Where the records below have a line with "toNat", that line is to be copied.

Dataset entries Block Start

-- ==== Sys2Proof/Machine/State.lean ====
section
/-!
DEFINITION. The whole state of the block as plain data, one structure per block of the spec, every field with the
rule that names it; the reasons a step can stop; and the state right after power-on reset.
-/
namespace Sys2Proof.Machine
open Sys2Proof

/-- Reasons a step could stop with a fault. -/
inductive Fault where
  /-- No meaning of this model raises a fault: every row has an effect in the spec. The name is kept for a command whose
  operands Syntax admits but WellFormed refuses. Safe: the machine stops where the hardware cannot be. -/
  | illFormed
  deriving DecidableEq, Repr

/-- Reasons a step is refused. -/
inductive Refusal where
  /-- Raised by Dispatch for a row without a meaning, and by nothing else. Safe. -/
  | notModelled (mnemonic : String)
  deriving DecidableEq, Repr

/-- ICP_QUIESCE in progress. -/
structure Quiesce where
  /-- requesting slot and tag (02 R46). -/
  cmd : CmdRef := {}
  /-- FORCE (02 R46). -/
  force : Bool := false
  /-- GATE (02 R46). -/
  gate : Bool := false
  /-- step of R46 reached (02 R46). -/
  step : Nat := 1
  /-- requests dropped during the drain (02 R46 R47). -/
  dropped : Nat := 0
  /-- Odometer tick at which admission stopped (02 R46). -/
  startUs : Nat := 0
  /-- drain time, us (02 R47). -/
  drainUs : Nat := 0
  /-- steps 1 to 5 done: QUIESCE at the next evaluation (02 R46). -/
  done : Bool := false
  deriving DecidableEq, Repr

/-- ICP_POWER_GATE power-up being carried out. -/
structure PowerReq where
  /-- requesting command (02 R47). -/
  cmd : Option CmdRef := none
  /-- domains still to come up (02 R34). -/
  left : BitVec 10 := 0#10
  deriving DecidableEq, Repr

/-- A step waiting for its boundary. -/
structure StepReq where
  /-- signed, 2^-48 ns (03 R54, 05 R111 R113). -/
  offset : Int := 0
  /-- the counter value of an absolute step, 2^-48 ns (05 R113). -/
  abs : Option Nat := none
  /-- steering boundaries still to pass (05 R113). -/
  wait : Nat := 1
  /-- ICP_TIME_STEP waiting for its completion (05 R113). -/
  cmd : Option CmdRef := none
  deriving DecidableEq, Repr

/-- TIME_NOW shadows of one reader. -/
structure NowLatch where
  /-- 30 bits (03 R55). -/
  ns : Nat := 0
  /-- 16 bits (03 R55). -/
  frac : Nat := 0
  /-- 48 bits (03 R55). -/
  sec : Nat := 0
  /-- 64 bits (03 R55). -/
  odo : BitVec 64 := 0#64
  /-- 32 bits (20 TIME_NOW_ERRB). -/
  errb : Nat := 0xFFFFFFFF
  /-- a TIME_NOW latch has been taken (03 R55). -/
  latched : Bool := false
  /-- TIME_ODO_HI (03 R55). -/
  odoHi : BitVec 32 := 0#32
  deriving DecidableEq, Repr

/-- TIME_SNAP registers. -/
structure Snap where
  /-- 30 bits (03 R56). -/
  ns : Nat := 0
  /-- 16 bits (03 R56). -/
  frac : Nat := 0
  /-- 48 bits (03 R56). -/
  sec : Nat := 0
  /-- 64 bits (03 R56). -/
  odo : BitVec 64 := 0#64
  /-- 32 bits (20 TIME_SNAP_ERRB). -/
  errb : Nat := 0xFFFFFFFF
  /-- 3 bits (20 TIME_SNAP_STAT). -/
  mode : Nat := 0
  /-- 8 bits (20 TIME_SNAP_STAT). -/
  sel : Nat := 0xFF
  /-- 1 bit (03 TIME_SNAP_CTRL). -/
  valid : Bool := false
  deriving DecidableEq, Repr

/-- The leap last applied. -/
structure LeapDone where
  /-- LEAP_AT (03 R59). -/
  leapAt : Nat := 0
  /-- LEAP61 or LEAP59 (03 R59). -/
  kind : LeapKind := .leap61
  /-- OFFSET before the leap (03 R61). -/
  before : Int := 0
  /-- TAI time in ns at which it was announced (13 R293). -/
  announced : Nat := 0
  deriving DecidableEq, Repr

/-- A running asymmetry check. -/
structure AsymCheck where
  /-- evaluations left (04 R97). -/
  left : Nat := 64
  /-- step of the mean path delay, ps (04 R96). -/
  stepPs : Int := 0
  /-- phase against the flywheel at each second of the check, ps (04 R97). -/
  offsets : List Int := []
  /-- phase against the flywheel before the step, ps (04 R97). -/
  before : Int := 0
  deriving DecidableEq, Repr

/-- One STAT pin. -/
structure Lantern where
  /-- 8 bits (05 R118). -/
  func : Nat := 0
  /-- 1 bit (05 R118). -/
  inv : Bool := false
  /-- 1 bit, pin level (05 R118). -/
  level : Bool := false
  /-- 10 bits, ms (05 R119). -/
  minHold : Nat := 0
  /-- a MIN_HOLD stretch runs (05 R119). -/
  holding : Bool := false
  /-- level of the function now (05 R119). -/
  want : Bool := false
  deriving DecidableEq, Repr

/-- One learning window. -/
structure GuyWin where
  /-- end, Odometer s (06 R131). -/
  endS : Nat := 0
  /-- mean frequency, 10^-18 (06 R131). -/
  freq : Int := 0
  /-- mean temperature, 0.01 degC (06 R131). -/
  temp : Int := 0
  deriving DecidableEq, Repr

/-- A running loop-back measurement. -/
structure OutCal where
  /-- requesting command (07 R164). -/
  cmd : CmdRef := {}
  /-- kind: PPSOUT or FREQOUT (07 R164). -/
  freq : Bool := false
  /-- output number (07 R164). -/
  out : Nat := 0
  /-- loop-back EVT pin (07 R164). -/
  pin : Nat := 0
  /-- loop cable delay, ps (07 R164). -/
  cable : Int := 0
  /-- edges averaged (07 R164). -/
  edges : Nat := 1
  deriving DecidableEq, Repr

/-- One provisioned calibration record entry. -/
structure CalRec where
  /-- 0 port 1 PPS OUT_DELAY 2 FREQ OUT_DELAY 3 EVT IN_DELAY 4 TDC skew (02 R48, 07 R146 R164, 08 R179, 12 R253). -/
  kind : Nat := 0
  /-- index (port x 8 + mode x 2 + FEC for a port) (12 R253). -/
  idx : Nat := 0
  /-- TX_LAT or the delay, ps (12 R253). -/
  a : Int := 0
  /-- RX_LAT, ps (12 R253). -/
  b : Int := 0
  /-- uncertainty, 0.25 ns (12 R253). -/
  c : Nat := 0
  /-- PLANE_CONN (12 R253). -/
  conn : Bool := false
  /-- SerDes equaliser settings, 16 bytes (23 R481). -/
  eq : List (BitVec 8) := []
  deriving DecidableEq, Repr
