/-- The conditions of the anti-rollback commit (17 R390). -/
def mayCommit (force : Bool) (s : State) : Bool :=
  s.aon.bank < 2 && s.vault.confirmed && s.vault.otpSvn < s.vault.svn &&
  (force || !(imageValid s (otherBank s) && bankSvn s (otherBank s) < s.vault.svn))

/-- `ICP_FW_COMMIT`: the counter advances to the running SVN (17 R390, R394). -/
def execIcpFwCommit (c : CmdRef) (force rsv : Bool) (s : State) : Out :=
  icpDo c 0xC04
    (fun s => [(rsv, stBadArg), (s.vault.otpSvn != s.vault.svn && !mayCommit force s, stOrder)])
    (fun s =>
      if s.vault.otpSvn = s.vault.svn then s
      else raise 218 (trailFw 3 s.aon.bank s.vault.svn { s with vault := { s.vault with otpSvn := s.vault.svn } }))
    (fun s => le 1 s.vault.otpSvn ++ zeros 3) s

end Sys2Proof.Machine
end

Dataset entries Block End
Dataset entries Block Start

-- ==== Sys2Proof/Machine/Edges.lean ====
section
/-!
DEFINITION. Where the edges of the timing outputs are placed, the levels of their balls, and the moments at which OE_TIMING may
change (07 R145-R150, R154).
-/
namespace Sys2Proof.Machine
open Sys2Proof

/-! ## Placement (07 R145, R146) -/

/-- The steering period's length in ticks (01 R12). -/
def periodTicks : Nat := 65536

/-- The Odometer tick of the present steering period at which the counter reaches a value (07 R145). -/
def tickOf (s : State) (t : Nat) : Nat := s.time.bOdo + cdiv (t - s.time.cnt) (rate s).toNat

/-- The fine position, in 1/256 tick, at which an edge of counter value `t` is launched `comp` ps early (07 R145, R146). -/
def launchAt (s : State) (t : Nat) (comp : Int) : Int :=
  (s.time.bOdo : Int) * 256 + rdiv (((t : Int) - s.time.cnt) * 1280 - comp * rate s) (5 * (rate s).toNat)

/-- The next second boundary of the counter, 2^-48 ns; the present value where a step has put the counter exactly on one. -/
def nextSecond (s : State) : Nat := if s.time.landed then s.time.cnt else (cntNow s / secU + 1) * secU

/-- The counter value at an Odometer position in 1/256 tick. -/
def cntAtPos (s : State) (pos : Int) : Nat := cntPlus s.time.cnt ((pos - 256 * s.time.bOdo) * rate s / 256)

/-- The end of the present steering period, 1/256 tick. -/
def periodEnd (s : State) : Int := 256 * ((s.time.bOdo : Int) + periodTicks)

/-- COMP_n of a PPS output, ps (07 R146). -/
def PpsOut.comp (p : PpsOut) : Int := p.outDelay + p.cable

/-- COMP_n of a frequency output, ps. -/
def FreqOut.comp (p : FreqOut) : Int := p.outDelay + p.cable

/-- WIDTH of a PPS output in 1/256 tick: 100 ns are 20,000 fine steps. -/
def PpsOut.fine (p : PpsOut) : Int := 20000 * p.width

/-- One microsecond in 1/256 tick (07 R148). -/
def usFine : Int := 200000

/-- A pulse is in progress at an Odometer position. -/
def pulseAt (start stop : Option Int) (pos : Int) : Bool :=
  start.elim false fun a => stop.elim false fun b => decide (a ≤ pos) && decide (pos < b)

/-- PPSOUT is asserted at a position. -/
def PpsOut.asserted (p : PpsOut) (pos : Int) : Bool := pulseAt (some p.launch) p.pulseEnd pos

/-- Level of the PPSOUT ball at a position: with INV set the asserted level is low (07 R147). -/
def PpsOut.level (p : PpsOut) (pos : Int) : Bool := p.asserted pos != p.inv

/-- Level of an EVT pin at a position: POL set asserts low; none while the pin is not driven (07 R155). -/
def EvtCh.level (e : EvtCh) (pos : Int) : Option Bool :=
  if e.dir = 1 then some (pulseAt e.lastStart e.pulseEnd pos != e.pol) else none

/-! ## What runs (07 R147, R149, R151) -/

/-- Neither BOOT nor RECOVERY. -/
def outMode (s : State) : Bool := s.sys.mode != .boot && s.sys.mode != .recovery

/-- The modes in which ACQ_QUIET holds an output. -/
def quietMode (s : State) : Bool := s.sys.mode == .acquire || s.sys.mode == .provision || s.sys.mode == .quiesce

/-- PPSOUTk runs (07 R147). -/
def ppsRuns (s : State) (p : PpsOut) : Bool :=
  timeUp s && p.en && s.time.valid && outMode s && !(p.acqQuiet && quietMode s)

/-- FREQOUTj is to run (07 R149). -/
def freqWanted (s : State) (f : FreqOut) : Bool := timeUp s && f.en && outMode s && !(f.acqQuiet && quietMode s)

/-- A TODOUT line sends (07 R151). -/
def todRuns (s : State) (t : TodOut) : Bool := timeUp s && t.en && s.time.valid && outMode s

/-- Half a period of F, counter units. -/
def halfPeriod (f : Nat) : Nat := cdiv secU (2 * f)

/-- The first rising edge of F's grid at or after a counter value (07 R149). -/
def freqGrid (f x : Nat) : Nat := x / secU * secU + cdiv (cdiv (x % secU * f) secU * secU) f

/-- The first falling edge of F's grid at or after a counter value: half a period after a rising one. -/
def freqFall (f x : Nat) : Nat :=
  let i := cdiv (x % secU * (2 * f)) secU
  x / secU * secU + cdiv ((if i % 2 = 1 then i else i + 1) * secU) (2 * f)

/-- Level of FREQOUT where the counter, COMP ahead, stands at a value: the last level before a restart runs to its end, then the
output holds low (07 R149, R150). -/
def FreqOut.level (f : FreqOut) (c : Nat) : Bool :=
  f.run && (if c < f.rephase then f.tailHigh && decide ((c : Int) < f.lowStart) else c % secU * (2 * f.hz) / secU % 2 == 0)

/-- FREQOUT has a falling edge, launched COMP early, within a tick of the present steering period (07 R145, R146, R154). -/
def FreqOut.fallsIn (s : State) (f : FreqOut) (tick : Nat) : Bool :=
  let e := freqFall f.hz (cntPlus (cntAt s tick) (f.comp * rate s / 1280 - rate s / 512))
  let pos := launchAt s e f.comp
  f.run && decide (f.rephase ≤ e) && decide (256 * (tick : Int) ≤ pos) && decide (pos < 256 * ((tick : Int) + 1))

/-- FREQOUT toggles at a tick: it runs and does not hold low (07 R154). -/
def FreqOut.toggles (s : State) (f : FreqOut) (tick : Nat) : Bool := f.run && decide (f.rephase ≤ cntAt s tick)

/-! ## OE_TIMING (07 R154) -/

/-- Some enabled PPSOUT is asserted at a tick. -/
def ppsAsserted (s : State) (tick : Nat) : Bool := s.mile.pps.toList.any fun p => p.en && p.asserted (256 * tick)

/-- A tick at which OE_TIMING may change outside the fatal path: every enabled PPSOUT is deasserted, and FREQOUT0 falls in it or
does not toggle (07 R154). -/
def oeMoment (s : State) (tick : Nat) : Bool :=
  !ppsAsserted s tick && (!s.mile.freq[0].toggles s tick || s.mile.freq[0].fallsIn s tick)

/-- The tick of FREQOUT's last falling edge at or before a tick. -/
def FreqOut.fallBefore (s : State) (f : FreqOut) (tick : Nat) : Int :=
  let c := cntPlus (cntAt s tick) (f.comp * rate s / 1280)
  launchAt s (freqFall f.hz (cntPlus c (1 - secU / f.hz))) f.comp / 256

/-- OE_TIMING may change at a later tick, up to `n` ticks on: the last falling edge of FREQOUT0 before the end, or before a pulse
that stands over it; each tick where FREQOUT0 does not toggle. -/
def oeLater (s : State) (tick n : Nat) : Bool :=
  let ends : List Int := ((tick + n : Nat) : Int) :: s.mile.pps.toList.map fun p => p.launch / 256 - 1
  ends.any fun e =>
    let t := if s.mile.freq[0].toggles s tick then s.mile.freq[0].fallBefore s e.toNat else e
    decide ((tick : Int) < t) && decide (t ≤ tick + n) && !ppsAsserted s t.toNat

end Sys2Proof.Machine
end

Dataset entries Block End

_Written answer:_
def tickOf (s : State) (t : Nat) : Nat := s.time.bOdo + cdiv (t - s.time.cnt) (rate s).toNat
  (s.time.bOdo : Int) * 256 + rdiv (((t : Int) - s.time.cnt) * 1280 - comp * rate s) (5 * (rate s).toNat)
    let t := if s.mile.freq[0].toggles s tick then s.mile.freq[0].fallBefore s e.toNat else e
    decide ((tick : Int) < t) && decide (t ≤ tick + n) && !ppsAsserted s t.toNat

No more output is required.